By analyzing the annual rate of heartwood rate and density (Figure 3d), it was observed that their changes can be primarily divided into two stages. The initial stage encompassed a rapid decline in heartwood rate and density from 6 to 10 years, indicating a slower growth state after 6 years. This age range also corresponded to the principal harvesting period for Eucalyptus as a timber forest. In the second stage, from 10 to 34 years, the annual change rate remained relatively stable, suggesting an almost equal annual rate for both heartwood and density during this period. These findings slightly differ from those observed in growth traits (Figure 2d). While the annual change rate of heartwood rate and density remained nearly constant at 10–22 years, the annual rates of change in DBH and tree height continued to decline. During the 22–34 year period, there was an increase in the annual rate of change in DBH and tree height, while the heartwood rate and density exhibited stable variations. These findings suggested that the growth of heartwood and density was not synchronized with the growth of DBH and tree height.

3.3. Growth Strain Analysis of E. cloeziana in Four Age Stages

Due to the growth strain generated during secondary growth in trees, the accumulated growth strain varies across different age stages of the species. Therefore, measuring and analyzing the growth strain at different age stages allows for judging the potential occurrence of cracking and a brittle core during the harvesting of E. cloeziana based on the magnitude of growth strain, ultimately leading to increased yield. The data presented in Figure 4a demonstrated a distinct pattern of increasing and then decreasing total growth strain across the four age stages measured. Notably, the maximum growth strain was observed at 22 years old, reaching 3400 με. Notably, the maximum growth strain value of 3400 με was observed at 22 years, followed by a subsequent decline. At 34 years, the growth strain was lower than that of 10-year-old E. cloeziana, which was 2148 με. At this time, the defects caused by harvesting were relatively small. In the four directions of the measurement, except for the 6-year-old E. cloeziana, the growth strain of the other ages was the largest in the north, which may be related to the slope direction of the stand. When the tree bends to the sun, the back curved surface forms a tension wood to increase its growth strain. Nonparametric tests were conducted on the growth strain of trees at four different ages (

Table 3. Nonparametric test of growth strain of E. cloeziana.
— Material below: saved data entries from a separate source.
/-- The outputs take the channels of the cycle just past (R517). Clock pins keep to the cadence. -/
def moveOutputs : State :=
  let f := fun (r : BitVec 640 × BitVec 640) (p : Nat) =>
    let src := s.reg (Reg.tioPsrc p)
    let ch := fun n => tget (fun _ => false) s.tio.chans n
    if s.pinDir p < 2 then r
    else if s.flag (Reg.tioPin p) 19 then
      (setBit r.1 p (if s.flag Reg.tioCadCtrl 31 then r.1.getLsbD p else s.flag (Reg.tioPin p) 21), setBit r.2 p true)
    else (setBit r.1 p (ch (bits src 31 16)), setBit r.2 p (s.pinDir p == 2 || ch (bits src 15 0)))
  let r := (List.range 640).foldl f (s.tio.outs, s.tio.oe)
  { s with tio := { s.tio with outs := r.1, oe := r.2 } }

/-- A replayed record names another cycle than k (R526). -/
def replayWrong (k : BitVec 48) (w : BitVec 64) : State :=
  let old := s.flag Reg.tioRecStat 30
  let s := (s.setFlag Reg.tioRecStat 30 true).record 2 0x0A 3 tioNode 0 (k.toNat % 2 ^ 32) (w.toNat % 2 ^ 32)
  { s with tio := { s.tio with broken := true } }.irqIf (!old && s.flag Reg.tioCtrl 1) 50

/-- The sample instant of cycle k with the levels sampled, levels that a record gives among them: converters, recorder,
deliveries, LIVE, and, when the run goes on, the outputs. -/
def sampleTake (now : Nat) (k : BitVec 48) (running replay : Bool) (samp : BitVec 640) : State :=
  let live := (List.range 640).any fun p =>
    s.pinIn p && !(replay && s.flag (Reg.tioPin p) 29) && (s.flag (Reg.tioPdst p) 31 || s.pinWatched p)
  let s := { s with free := s.free + 656 }
  let s := if live then s.loss 0 else s
  let s := s.convert now samp replay
  let s := if s.recDir = 1 then s.recWrite k samp
    else if replay then
      (s.setReg Reg.tioRecRd (BitVec.ofNat 32 (s.recNext (s.reg Reg.tioRecRd).toNat))).count Reg.tioRecStat 15 0 1
    else s
  let s := { s with tio := { s.tio with before := s.tio.samp, samp := samp, edges := 0, instant := true } }
  let s := s.deliverPins samp
  if running then s.moveOutputs else s

/-- The sample instant of cycle k; a heartbeat's safe state samples nothing (R527). -/
def sampleAt (now : Nat) (k : BitVec 48) (running : Bool) (ecc : List EccAt) : State :=
  let replay := s.recDir == 2
  let r := s.recRead ecc
  let t := if replay then r.1 else s
  if replay && r.2.1 != k.setWidth 64 then { t with free := t.free + 656 }.replayWrong k r.2.1
  else if s.tio.safe then { t with free := t.free + 656, tio := { t.tio with instant := true } }
  else t.sampleTake now k running replay (s.sampled (if replay then some r.2.2 else none))

/-- The step wave starts at step 0 of the first cycle (R14, R398 step 7). -/
def firstStep : State :=
  let us := (s.us - s.dawn.at_).toNat
  let s := { s with seq := { s.seq with run := true }, dawn := { s.dawn with go := false } }
  ((s.setFld Reg.dwnStat 31 28 8).setReg Reg.dwnTime (BitVec.ofNat 32 (min us (2 ^ 32 - 1)))).stallRestart.ckDue

/-- Whether the last wait of the dawn is over and only the sample instant of its first cycle is to come (R516). -/
def dawnSampling : Bool := s.dawn.done == 4 && !s.seq.run

/-- SAMPLE_INSTANT: now in units of 4 ps. While the ring blocks it, TIO_REC_STAT.WAIT reads 1 (R526). -/
def sampleInstant (now : Nat) (ecc : List EccAt) : State :=
  let atMid := s.seq.midnight && !s.tio.instant && s.seqState == 2 && (!s.flag Reg.tioCadCtrl 31 || s.tio.paired)
  let first := s.dawnSampling
  if (atMid || first) && !s.tio.broken && (s.domState 80 == 2 || s.domState 80 == 3) then
    if s.recBlocked then s.setFlag Reg.tioRecStat 31 true
    else if s.recMeets = 8 then s
    else
      let s := s.setFlag Reg.tioRecStat 31 false
      let s := s.sampleAt now (if first then s.seq.cycle else s.seq.cycle + 1) (!first) ecc
      if first && !s.tio.broken then s.firstStep else s
  else s

/-! ### Cadence (R519 to R521) -/

/-- Clock pins go to a level: those of working outputs with CLK = 1. -/
def clockPins (b : Bool) : State :=
  { s with tio := { s.tio with outs := (List.range 640).foldl (fun m p =>
      if decide (2 ≤ s.pinDir p) && s.flag (Reg.tioPin p) 19 then setBit m p b else m) s.tio.outs } }

/-- Whether the clock pins stand still: halted with CLKSTOP = 1 (R520). -/
def clockStopped : Bool := s.seqState == 3 && s.flag Reg.tioCadCtrl 29

/-- A tick of the cadence generator: it ends the dawn's cadence wait, pairs with this midnight, waits, or slips; while the
device is halted, and before the run, it is dropped (R398, R519, R520). -/
def tickCadence : State :=
  if !(s.flag Reg.tioCadCtrl 31 && s.flag Reg.tioCadStat 31) then s
  else
    let s := if s.clockStopped then s else s.clockPins true
    if s.fld Reg.dwnStat 31 28 = 7 ∧ s.dawn.done = 3 then { s with dawn := { s.dawn with done := 4 } }
    else if s.seqState = 3 ∨ s.seq.run = false then s
    else if s.seq.midnight && !s.tio.paired && !s.tio.instant then { s with tio := { s.tio with paired := true } }
    else if s.flag Reg.tioCadStat 30 then s.count Reg.tioCadStat 15 0 1
    else s.setFlag Reg.tioCadStat 30 true

/-- The cadence loop loses lock (R521). -/
def cadenceLoss : State :=
  let run := s.seq.run && s.flag Reg.tioCadStat 31
  let s := s.setFlag Reg.tioCadStat 31 false
  if run then (s.record 2 0x0A 2 tioNode 0 0 0).irqIf (s.flag Reg.tioCtrl 2) 50 else s

/-! ### Writes -/

/-- TIO_REC_CTRL is written: outside the go wait the write is ignored (R524). -/
def recDirWrite (v : BitVec 32) : State :=
  if s.seqState = 0 ∧ s.fld Reg.dwnStat 31 28 = 6 then s.setReg Reg.tioRecCtrl (v &&& 3#32)
  else s.setFlag Reg.tioStat 15 true

/-- An edge at an input (R522). -/
def inputEdge (p : Nat) (level : Bool) (time : Nat) : State :=
  if p < 640 then
    if s.tio.levels.getLsbD p = level then s
    else { s with tio := { s.tio with levels := setBit s.tio.levels p level, edges := setBit s.tio.edges p true,
                                      times := tput (fun _ => 0) p (time + 1) s.tio.times } }
  else s

end State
Sample Group	Sample Size	Test Method	Test Statistic	p
East	36	Kruskal–Wallis	3.487	0.322
South	36	Kruskal–Wallis	5.460	0.141
West	36	Kruskal–Wallis	10.370	0.016
North	36	Kruskal–Wallis	11.587	0.009
Total	36	Kruskal–Wallis	16.913	0.001

p < 0.05 indicates statistical significance.
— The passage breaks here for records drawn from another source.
-- ==== Sys2Proof/Machine/Awl.lean ====
section
/-! DEFINITION. The awl port: its frames (R484, R485) and how the debug master serves them (R486 to R489). A frame is the list of its
bytes from SYNC on; the line code, the preamble and the bit rate's tolerance lie below the model (log 29). -/

namespace Sys2Proof.Machine

/-- The CRC of awl frames over bytes, each from its most significant bit down (R485). -/
def awlCrc (l : List (BitVec 8)) : BitVec 16 := crcReg 0x1021#16 0xFFFF#16 (l.flatMap fun b => bitsDown b.toNat 8)

/-- A response frame. -/
def awlFrame (code : Nat) (data : List (BitVec 32)) : List (BitVec 8) :=
  let body := BitVec.ofNat 8 (16 * code) :: data.flatMap fun w => beBytes 4 w.toNat
  0x9B#8 :: body ++ beBytes 2 (awlCrc body).toNat

/-- A request as decoded: write, PEEK, address, the number of data words and the words of a write. -/
structure AwlReq where
  wr : Bool
  peek : Bool
  addr : BitVec 48
  n : Nat
  data : List (BitVec 32)

/-- The request that a frame spells; none where it is answered FRAME (R486). -/
def awlRequest (l : List (BitVec 8)) : Option AwlReq :=
  let hdr := l.getD 1 0
  let n := bits hdr 4 0 + 1
  let cmd := bits hdr 7 6
  let addr := BitVec.ofNat 48 (fieldBE l 2 6)
  let len := if cmd = 1 then 10 + 4 * n else 10
  let aligned := !(aSpace addr == 1 || aSpace addr == 2) || (addr.toNat % 8 == 0 && n % 2 == 0)
  if l.getD 0 0 = 0x9B#8 ∧ cmd < 2 ∧ l.length = len ∧ fieldBE l (len - 2) 2 = (awlCrc ((l.drop 1).take (len - 3))).toNat ∧
      aligned = true then
    some { wr := cmd == 1, peek := hdr.getLsbD 5, addr := addr, n := n,
           data := (piecesOf 4 (if cmd = 1 then n else 0) (l.drop 8)).map fun p => BitVec.ofNat 32 (beNat p) }
  else none

/-- An awl request under way: the state, the accesses made, the code of the first that was not OK, whether it waits, the words read, the
response that came through a remote window, and the slot of a request that has just gone to one. -/
structure AwlRun where
  s : State
  n : Nat
  code : Nat
  wait : Bool
  out : List (BitVec 32)
  ans : Option Packet
  sent : Option Nat

namespace State

variable (s : State)

/-- A request of the DM (R275, R486). The extent of a register or of a bank word is checked for the data flit that holds it. -/
def dmPacket (wr peek : Bool) (a : BitVec 48) : Packet :=
  let hbm := aSpace a == 2
  let unit := if aSpace a = 0 then 4 else 8
  let a' := if !hbm && a.toNat % unit == 0 then BitVec.ofNat 48 (a.toNat / 32 * 32) else a
  { dx := 0, dy := 0, sx := dmNode % 10, sy := dmNode / 10, mid := 0, ctx := 0,
    cmd := (if hbm then 2 else 0) + b2n wr, cls := 2, len := if hbm && !wr then 0 else 1, slot := 0, gen := 0, addr := a',
    resp := 0, peek := peek, q := false, be := 0xFF, data := [] }

/-- One register or word is read or written: the state, the words read, and whether an uncorrected error was met. l says what the
check bits say of the word read, or of the burst that a write of an HBM word reads (R245). A write to HBM sets no UNBAR (log 95). -/
def dmServe (wr peek : Bool) (a : BitVec 48) (v : BitVec 64) (l : List EccAt) : State × List (BitVec 32) × Bool :=
  let halves := fun (w : BitVec 64) => [w.setWidth 32, w.extractLsb' 32 32]
  let e := eccOf l 0
  match aSpace a with
  | 0 =>
    match s.destOf a with
    | some n =>
      let k := 0x100000 * n + aOff a
      if wr then (s.writeReg .debug k (v.setWidth 32), [], false) else (s.readEffect k peek, [s.view k], false)
    | none => (s, [], false)
  | 1 =>
    match (s.destOf a).bind (fun n => tileAt (n % 10) (n / 10)) with
    | some t =>
      let b := aBank a
      if wr then
        let s := s.setSpWord t b (aWord a) 0xFF v
        (if s.bankOwn t b = 1 then s.loss 1 else s, [], false)
      else (s.bankRead t b (aWord a) 1 e, halves (eccWord e (s.spWord t b (aWord a))), anyUe l 1)
    | none => (s, [], false)
  | _ =>
    let x := aHbm a
    if wr then (s.hbmWriteNow x (bytesOf 8 v.toNat) l, [], false)
    else
      let r := s.hbmReadNow x 1 1 l
      (r.1, r.2.1.flatMap halves, r.2.2)

/-- The request of one register through a remote window goes out under a slot, when one is free (R325). -/
def dmRemote (pk : Packet) (k : Nat) : State :=
  (s.setMaster dmNode 0 { s.master dmNode 0 with last := none }).request dmNode 0 { pk with slot := k }

end State

/-- Whether the request goes on. -/
def AwlRun.on (x : AwlRun) : Bool := x.code == 0 && !x.wait

/-- The access of an awl request to a register in a remote window (R325): its request goes out, or its response has come. -/
def AwlRun.remote (x : AwlRun) (pk : Packet) (key : Nat) : AwlRun :=
  match x.ans with
  | some r =>
    { x with n := x.n + 1, ans := none, code := r.resp,
             out := if pk.cmd = 0 ∧ (r.resp = 0 ∨ r.resp = 5) then x.out ++ [State.flitReg (r.data.getD 0 0) (key % 32 / 4)] else x.out }
  | none =>
    match x.s.freeSlot dmNode 0 with
    | some k => { x with s := x.s.dmRemote pk k, wait := true, sent := some k }
    | none => { x with wait := true }

/-- The next access of an awl request. A frozen interface holds it until its timer expires (R283); stop names the access that
the network answers with a code, and the code. -/
def AwlRun.access (x : AwlRun) (wr peek : Bool) (stop : Option (Nat × Nat)) (a : BitVec 48) (v : BitVec 64) (e : List EccAt) : AwlRun :=
  if !x.on then x
  else
    let pk := State.dmPacket wr peek a
    let hit := match stop with
      | some (i, c) => if i = x.n ∧ 1 ≤ c ∧ c ≤ 7 then c else 0
      | none => 0
    let serve := fun (s : State) =>
      let s := match (s.destOf a).bind (fun n => tileAt (n % 10) (n / 10)) with
        | some t => if aSpace a = 2 then s else s.rangeUnits t pk false
        | none => s
      let r := s.dmServe wr peek a v e
      { x with s := r.1, n := x.n + 1, out := x.out ++ r.2.1, code := if r.2.2 then 5 else 0 : AwlRun }
    let key := 0x100000 * (x.s.destOf a).getD 0 + aOff a
    if x.ans.isSome then x.remote (State.regPacket .debug key wr peek (v.setWidth 32)) key
    else if hit ≠ 0 then { x with code := hit }
    else if (x.s.master dmNode 0).frozen then { x with code := 4 }
    else if aSpace a = 0 ∧ (x.s.destOf a).any (fun n => State.isRemote n pk) = true ∧ State.formatCause pk = 0 ∧
        x.s.contextCause pk = 0 then
      x.remote (State.regPacket .debug key wr peek (v.setWidth 32)) key
    else
      match x.s.engMeets pk with
      | 0 => serve x.s
      | 8 => { x with wait := true }
      | 9 =>
        match (x.s.destOf a).bind State.domainOf with
        | some k => serve (x.s.cancelDown k)
        | none => x
      | m =>
        if m < 8 then { x with code := m }
        else if m < 32 then { x with s := x.s.violate dmNode 0 pk (m - 16), code := 4 }
        else
          let s := x.s.recordViolation dmNode 0 pk (m - 32) (x.s.destOf a)
          { x with s := s.setMaster dmNode 0 { s.master dmNode 0 with frozen := true, bad := some (State.respOf pk dmNode 6 []) },
                   code := 4 }

namespace State

variable (s : State)

/-- Whether a request is one to the DM's own window, which is served inside the DM (R488). -/
def awlInside (r : AwlReq) : Bool :=
  aSpace r.addr == 0 && aPh r.addr && aX r.addr == 0 && aY r.addr == 9 && bits r.addr 36 20 == 0 && aOff r.addr % 4 == 0 &&
    decide (aOff r.addr + 4 * r.n ≤ 0x100000)

/-- Whether a locked port serves a register of the DM window (R489). -/
def awlOpen (o : Nat) : Bool := o == 0x20 || decide (0x40 ≤ o ∧ o < 0x84)

/-- The request served inside the DM. -/
def dmInside (r : AwlReq) : State × List (BitVec 32) :=
  let k := 0x100000 * dmNode + aOff r.addr
  if r.wr then (r.data.zipIdx.foldl (fun (s : State) p => s.writeReg .debug (k + 4 * p.2) p.1) s, [])
  else
    let q := readRegs k r.peek r.n s
    (q.2, q.1)

/-- The accesses of a request in order, from the first that is not made yet: registers one by one, bank and HBM words as two data
words each (R486). -/
def dmAccesses (r : AwlReq) (ecc : List EccAt) (stop : Option (Nat × Nat)) (start : AwlRun) : AwlRun :=
  let wide := aSpace r.addr == 1 || aSpace r.addr == 2
  let count := if wide then r.n / 2 else r.n
  ((List.range count).drop start.n).foldl (fun (x : AwlRun) i =>
    let a := r.addr + BitVec.ofNat 48 ((if wide then 8 else 4) * i)
    let v : BitVec 64 := if wide then r.data.getD (2 * i + 1) 0 ++ r.data.getD (2 * i) 0 else (r.data.getD i 0).setWidth 64
    x.access r.wr r.peek stop a v (eccFrom ecc (if r.wr then 4 * i else i))) start

/-- Where an awl frame stands (log 29): at its first access, or where its access through a remote window left it; one whose response
has not come waits, and one whose response the frozen interface keeps has timed out. -/
def awlStart (frame : List (BitVec 8)) : AwlRun :=
  let m := s.master dmNode 0
  match s.pkg.awlPart with
  | some y =>
    if y.frame ≠ frame then { s := s, n := 0, code := 0, wait := false, out := [], ans := none, sent := none }
    else
      let x : AwlRun := { s := s, n := y.done, code := 0, wait := false, out := y.out, ans := none, sent := none }
      if (tget (fun _ => Slot.empty) m.slots y.slot).req.isSome then { x with wait := true, sent := some y.slot }
      else match m.last with
        | some p => if p.slot = y.slot then { x with ans := some p } else { x with code := 4 }
        | none => { x with code := 4 }
  | none => { s := s, n := 0, code := 0, wait := false, out := [], ans := none, sent := none }

/-- The device answers on the wire. -/
def awlAnswer (rate code : Nat) (data : List (BitVec 32)) : State :=
  let s := s.setFld Reg.dbgAwl 23 16 rate
  { s with pkg := { s.pkg with awlOut := awlFrame code data, awlWant := none, awlPart := none } }

/-- An awl frame arrives at a rate in Mbit/s. A request that waits for a domain or a lock changes nothing but that it waits, and one
whose access through a remote window is under way goes on from there; the
words of a read after one with an uncorrected error are not stated (log 29). -/
def awlServe (wr : Bool) (frame : List (BitVec 8)) (rate : Nat) (ecc : List EccAt) (stop : Option (Nat × Nat)) : State :=
  if s.inReset || !s.pkg.vaon then s
  else
    match awlRequest frame with
    | none => (s.count Reg.dbgAwl 15 0 1).awlAnswer rate 9 []
    | some r =>
      if r.wr != wr then s
      else if s.awlLocked && !(awlInside r && (List.range r.n).all fun i => awlOpen (aOff r.addr + 4 * i)) then s.awlAnswer rate 8 []
      else if awlInside r then
        let q := s.dmInside r
        q.1.awlAnswer rate 0 q.2
      else
        let x := dmAccesses r ecc stop (s.awlStart frame)
        match x.sent with
        | some k => { x.s with pkg := { x.s.pkg with awlWant := none, awlPart := some ⟨frame, x.n, x.out, k⟩ } }
        | none =>
        if x.wait then
          let want := (s.destOf r.addr).bind fun n => s.needsDomain n (dmPacket wr false r.addr)
          { s with pkg := { s.pkg with awlWant := want } }
        else if !wr && (x.code == 0 || x.code == 5) then
          let fill := (List.range (r.n - x.out.length)).map fun i => (Config.freeValue (x.s.free + i)).setWidth 32
          ({ x.s with free := x.s.free + fill.length }).awlAnswer rate x.code (x.out ++ fill)
        else x.s.awlAnswer rate x.code []

end State

/-- AWL_READ (R486). -/
def execAwlRead (frame : List (BitVec 8)) (rate : Nat) (ecc : List EccAt) (stop : Option (Nat × Nat)) (s : State) : Out :=
  .next (s.awlServe false frame rate ecc stop)

/-- AWL_WRITE (R486). -/
def execAwlWrite (frame : List (BitVec 8)) (rate : Nat) (c : AwlCourse) (s : State) : Out :=
  .next (s.awlServe true frame rate c.ecc c.stop)

end Sys2Proof.Machine
end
). The results revealed significant differences in the changes in the west, north, and total growth strains across ages (p < 0.05). A further comparison of total growth strain (

Table 4. Post hoc comparison of growth strain nonparametric tests.

Sample Group	Multiple Comparisons, Age	Test Statistic	Standard Error	Standard Test Statistic	Significance	Adjusted Significance
Total	6–34	−3.500	4.082	−0.857	0.391	1.000
	6–10	−10.660	4.082	−2.613	0.009	0.054
	6–22	−15.160	4.082	−3.715	0.000	0.001
	34–10	7.167	4.082	1.755	0.079	0.475
	34–22	11.667	4.082	2.858	0.004	0.026
	10–22	−4.500	4.082	−1.102	0.270	1.000

p < 0.05 indicates statistical significance.
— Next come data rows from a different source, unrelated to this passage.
/-- CHECKPOINT, RESTORE, REGION_LOAD, TRIGGER_ARM, HOST_NOTIFY (R291, R406, R408, R424, R434, R439 to R443, R461): a checkpoint or a
restore that R439 refuses ends 12h, and waits while another access to a named cluster's stores is in progress; a checkpoint
whose accesses nothing stops writes its header last and leaves every scratchpad word and cluster; one of no tile writes 4,096 zero
bytes and then the header at its base; a restore reads the header first, ends 13h and changes no cluster where that does not
check, 05h on an uncorrected error in it, and one that ends DONE has moved the count to the header's cycle, or past it in the go wait. A region
task at the midnight of its key takes its tile out, into RELOAD with its job or into PARKED, and frees the engine; one that
the loader refuses ends 14h. Trigger units are armed or disarmed, an armed one's equations made ready, at once or after the
cycle is evaluated; a notification sends its EVT to HP, and its task stays in RUN while it awaits its acknowledgement. -/
def Obligations.EnginesHandOn : Prop :=
  ∀ (s : State) (e d : Nat) (ecc : List EccAt) (stop : Option (Nat × Nat)),
    let a := s.dpair d 4
    let mask := BitVec.ofNat 64 (s.dpair d 6)
    let banks := (s.dword d 8).getLsbD 0
    let base := State.hbmAddr a
    let put := fun (u : State) (l : List (BitVec 8)) =>
      (List.range 128).foldl (fun (u : State) i => u.engPut (atChunk base i) (wordsOfBytes ((l.drop (32 * i)).take 32))) u
    let read := fun (i : Nat) => s.engFetch (BitVec.ofNat 48 (base + 32 * i)) (eccFrom ecc (4 * i))
    let head := (List.range 128).flatMap fun i => bytesOfWords (read i).2.1
    let ck := Instr.checkpoint e ecc stop
    let rs := Instr.restore e ecc stop
    let done := fun (t : State) (code : Nat) => t = { s with ss := t.ss } ∧ t.engResult e = some code
    (∀ c ∈ [(4, ck), (5, rs)], (s.engTask e c.1 = none → exec c.2 s = .next s) ∧ (s.engTask e c.1 = some d →
      (s.ckRefused d mask = true → ∃ t, exec c.2 s = .next t ∧ done t 0x12) ∧
      (s.ckRefused d mask = false → (c.1 = 5 → s.dBar d = true ∨ s.dawnState = 6) → s.ckBusy mask = true →
        exec c.2 s = .next s))) ∧
    (s.engTask e 5 = some d → s.dBar d = false → s.dawnState ≠ 6 → ∃ t, exec rs s = .next t ∧ done t 0x12) ∧
    (s.engTask e 4 = some d → s.ckRefused d mask = false → s.ckBusy mask = false → stop = none → a % 4096 = 0 →
      a + 4096 ≤ hbmTop →
      (mask = 0 → (∀ i, i < 128 → s.engMeets (s.engPacket e d true (atChunk base i)) = 0) →
        ∃ t, exec ck s = .next t ∧ t.engResult e = some 0 ∧
          t = { put (put s (List.replicate 4096 0)) (s.ckHeader banks mask) with ss := t.ss }) ∧
      (banks = false → a + 4096 + State.sectionSize * (State.maskTiles mask).length ≤ hbmTop →
        (∀ i, 32 * i < 4096 + State.sectionSize * (State.maskTiles mask).length →
          s.engMeets (s.engPacket e d true (atChunk base i)) = 0) →
        (∀ p ∈ State.maskTiles mask, ∀ t, s.physTile p.1 p.2 = some t → s.engMeets (s.cluPacket e d t 0 false) = 0 ∧
          ∀ r, r < 8 → s.flag (Reg.dbgRuCtrl t r) 31 = false) →
        ∃ t u, exec ck s = .next t ∧ t.engResult e = some 0 ∧ t = { put u (s.ckHeader banks mask) with ss := t.ss } ∧
          (∀ x, Memory.get t.spad x = Memory.get s.spad x) ∧ ∀ k c p, (t.clu k c).flop = (s.clu k c).flop ∧
            ((t.clu k c).wu p).reg = ((s.clu k c).wu p).reg ∧ ((t.clu k c).wu p).c = ((s.clu k c).wu p).c)) ∧
    (s.engTask e 5 = some d → s.ckRefused d mask = false → (s.dBar d = true ∨ s.dawnState = 6) → s.ckBusy mask = false →
      (stop = none → a % 4096 = 0 → a + 4096 ≤ hbmTop →
        (∀ i, i < 128 → s.engMeets (s.engPacket e d false (BitVec.ofNat 48 (base + 32 * i))) = 0) →
        ((∃ i, i < 128 ∧ (read i).2.2 = true) → ∃ t, exec rs s = .next t ∧ t.engResult e = some 5 ∧ t.clus = s.clus ∧
          s.MemoryKept t) ∧
        ((∀ i, i < 128 → (read i).2.2 = false) →
          (s.ckHeaderOk head mask = false → ∃ t, exec rs s = .next t ∧ t.engResult e = some 0x13 ∧ t.clus = s.clus ∧
            s.MemoryKept t ∧ t.seq.cycle = s.seq.cycle) ∧
          (s.ckHeaderOk head mask = true → mask = 0 → ∃ t, exec rs s = .next t ∧ t.engResult e = some 0 ∧ t.clus = s.clus ∧
            s.MemoryKept t ∧ t.seq = s.seq))) ∧
      (a + 4096 ≤ 2 ^ 46 → ∃ t, exec rs s = .next t ∧ (t.engResult e = some 0 → s.ckHeaderOk head mask = true ∧ (mask ≠ 0 →
        t.seq.cycle = BitVec.ofNat 48 (fieldBE head 16 8) + if s.dBar d then 0 else 1)))) ∧
    (s.engTask e 6 = none → exec (.regionLoad e) s = .next s) ∧
    (s.engTask e 6 = some d →
      let w := s.dword d 4
      let join := BitVec.ofNat 48 (s.dpair d 8)
      let k := s.dKey d
      let src := bits w 1 0
      let due := s.seq.midnight && k == s.seq.cycle
      let before := decide (src ≠ 0) && State.cycBefore join k
      ((s.userLoaded = false ∨ s.physTile (bits w 31 29) (bits w 28 26) = none) → ∃ t, exec (.regionLoad e) s = .next t ∧
        done t 0x12) ∧
      ∀ t, s.userLoaded = true → s.physTile (bits w 31 29) (bits w 28 26) = some t →
        ∃ s', exec (.regionLoad e) s = .next s' ∧ s'.engBusy e = false ∧ s'.engResult e = none ∧ s.MemoryKept s' ∧
          s'.seq = s.seq ∧
          ((due = false ∨ before = true ∨ s.rgnState t = 2) → s'.dState d = 5 ∧ s'.fld (Reg.ssDstat d) 7 0 = 0x14 ∧
            s'.rgnState t = s.rgnState t ∧ s'.flag (Reg.rgnStat t) 27 = true ∧
            s'.fld (Reg.rgnStat t) 7 0 = if due = false then 0x80 else if before then 0x81 else 0x82) ∧
          (due = true → before = false → s.rgnState t ≠ 2 →
            (s.rgnState t = 1 → s'.reg (Reg.rgnLeave t) = s.seq.cycle.setWidth 32 ∧ (s'.tile t).leave = s.seq.cycle ∧
              s'.flag (Reg.rgnStat t) 29 = true) ∧
            (src = 0 → s'.dState d = 5 ∧ s'.fld (Reg.ssDstat d) 7 0 = 0x14 ∧
              s'.rgnState t = if s.rgnState t = 1 then 3 else s.rgnState t) ∧
            (src ≠ 0 → s'.rgnState t = 2 ∧ s'.reg (Reg.rgnJoin t) = join.setWidth 32 ∧ s'.dState d = s.dState d ∧
              ∃ j, (s'.tile t).job = some j ∧ j.join = join ∧ j.src = src ∧ j.base = s.dpair d 5 ∧ j.desc = d ∧
                j.drained = !(s'.flag (Reg.rgnStat t) 29)))) ∧
    (s.engTask e 7 = none → exec (.triggerArm e) s = .next s) ∧
    (s.engTask e 7 = some d →
      let w := s.dword d 4
      let m := s.engMeets (s.engPacket e d true (BitVec.ofNat 48 (9 * 2 ^ 42 + 9 * 2 ^ 38 + 2 ^ 37 + 0x1000)))
      let after := s.dBar d && s.tt.buf.any fun c => c.cyc == s.dKey d
      (s.dBar d = false → s.seqState ≠ 0 → ∃ t, exec (.triggerArm e) s = .next t ∧ done t 0x12) ∧
      ((s.dBar d = true ∨ s.seqState = 0) →
        (m = 8 → exec (.triggerArm e) s = .next s) ∧
        (1 ≤ m → m ≤ 7 → ∃ t, exec (.triggerArm e) s = .next t ∧ done t m) ∧
        (m = 0 → after = true → ∃ t, exec (.triggerArm e) s = .next t ∧ t = { s with ss := t.ss, tt := { s.tt with
          arms := s.tt.arms ++ [(s.dKey d, w.setWidth 16, w.getLsbD 16)] } } ∧ t.engResult e = some 0) ∧
        (m = 0 → after = false → ∃ t, exec (.triggerArm e) s = .next t ∧ t = { s with regs := t.regs, ss := t.ss } ∧
          t.engResult e = some 0 ∧
          (∀ u, u < 16 → (w.getLsbD u = true → w.getLsbD 16 = true →
              t.flag (Reg.ttUCtrl u) 31 = true ∧ t.flag (Reg.ttUCtrl u) 30 = false ∧ t.fld (Reg.ttUCnt u) 15 0 = 0) ∧
            (w.getLsbD u = true → w.getLsbD 16 = false → t.flag (Reg.ttUCtrl u) 31 = false) ∧
            (w.getLsbD u = false → t.reg (Reg.ttUCtrl u) = s.reg (Reg.ttUCtrl u))) ∧
          ∀ g u, g < 4 → u < 16 → w.getLsbD u = true → w.getLsbD 16 = true → s.eqNames g u = true →
            t.flag (Reg.ttEqCtrl g) 31 = false))) ∧
    (s.engTask e 8 = none → exec (.hostNotify e) s = .next s) ∧
    (s.engTask e 8 = some d →
      ∃ t f, exec (.hostNotify e) s = .next t ∧ f.pk.cmd = 8 ∧ f.pos = ssNode ∧ f.pk.dx = 0 ∧ f.pk.dy = 0 ∧
        bits f.pk.addr 7 0 = bits (s.dword d 4) 7 0 ∧
        (s.waitsAck d = false → t = { s with net := s.net ++ [f], ss := t.ss } ∧ t.engResult e = some 0) ∧
        (s.waitsAck d = true → s.ss.acks.contains d = false →
          t = { s with net := s.net ++ [f], ss := t.ss, regs := t.regs } ∧ t.engBusy e = false ∧ t.dState d = s.dState d) ∧
        (s.waitsAck d = true → s.ss.acks.contains d = true → (s.dword d 1).getLsbD 31 = false →
          t.engBusy e = false ∧ t.dState d = 4 ∧ t.fld (Reg.ssDstat d) 7 0 = 0 ∧ t.ss.acks.contains d = false))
) showed significant differences between the 22-year-old E. cloeziana and those at 6 and 34 years of age (p < 0.05). Therefore, it is recommended to avoid harvesting trees at 22 years of age to minimize defects such as cracking and warping.

In order to further investigate the distribution of growth strain across four age stages, we conducted a frequency analysis on the total growth strain (Figure 4b). The total growth strain values were categorized into four gradients, revealing that strains at 6 and 34 years predominantly fell within the first gradient. However, the 22-year-old E. cloeziana accounted for 50% in the third and fourth gradients, respectively, and the overall size was large. In practical cultivation and production, it was advisable to refrain from utilizing solid wood during the period of peak growth strain in E. cloeziana at 22 years. Following the actual management plan, a cutting strategy between 22 and 34 years can be chosen to achieve a higher yield of superior quality timber while appropriately reducing operational costs.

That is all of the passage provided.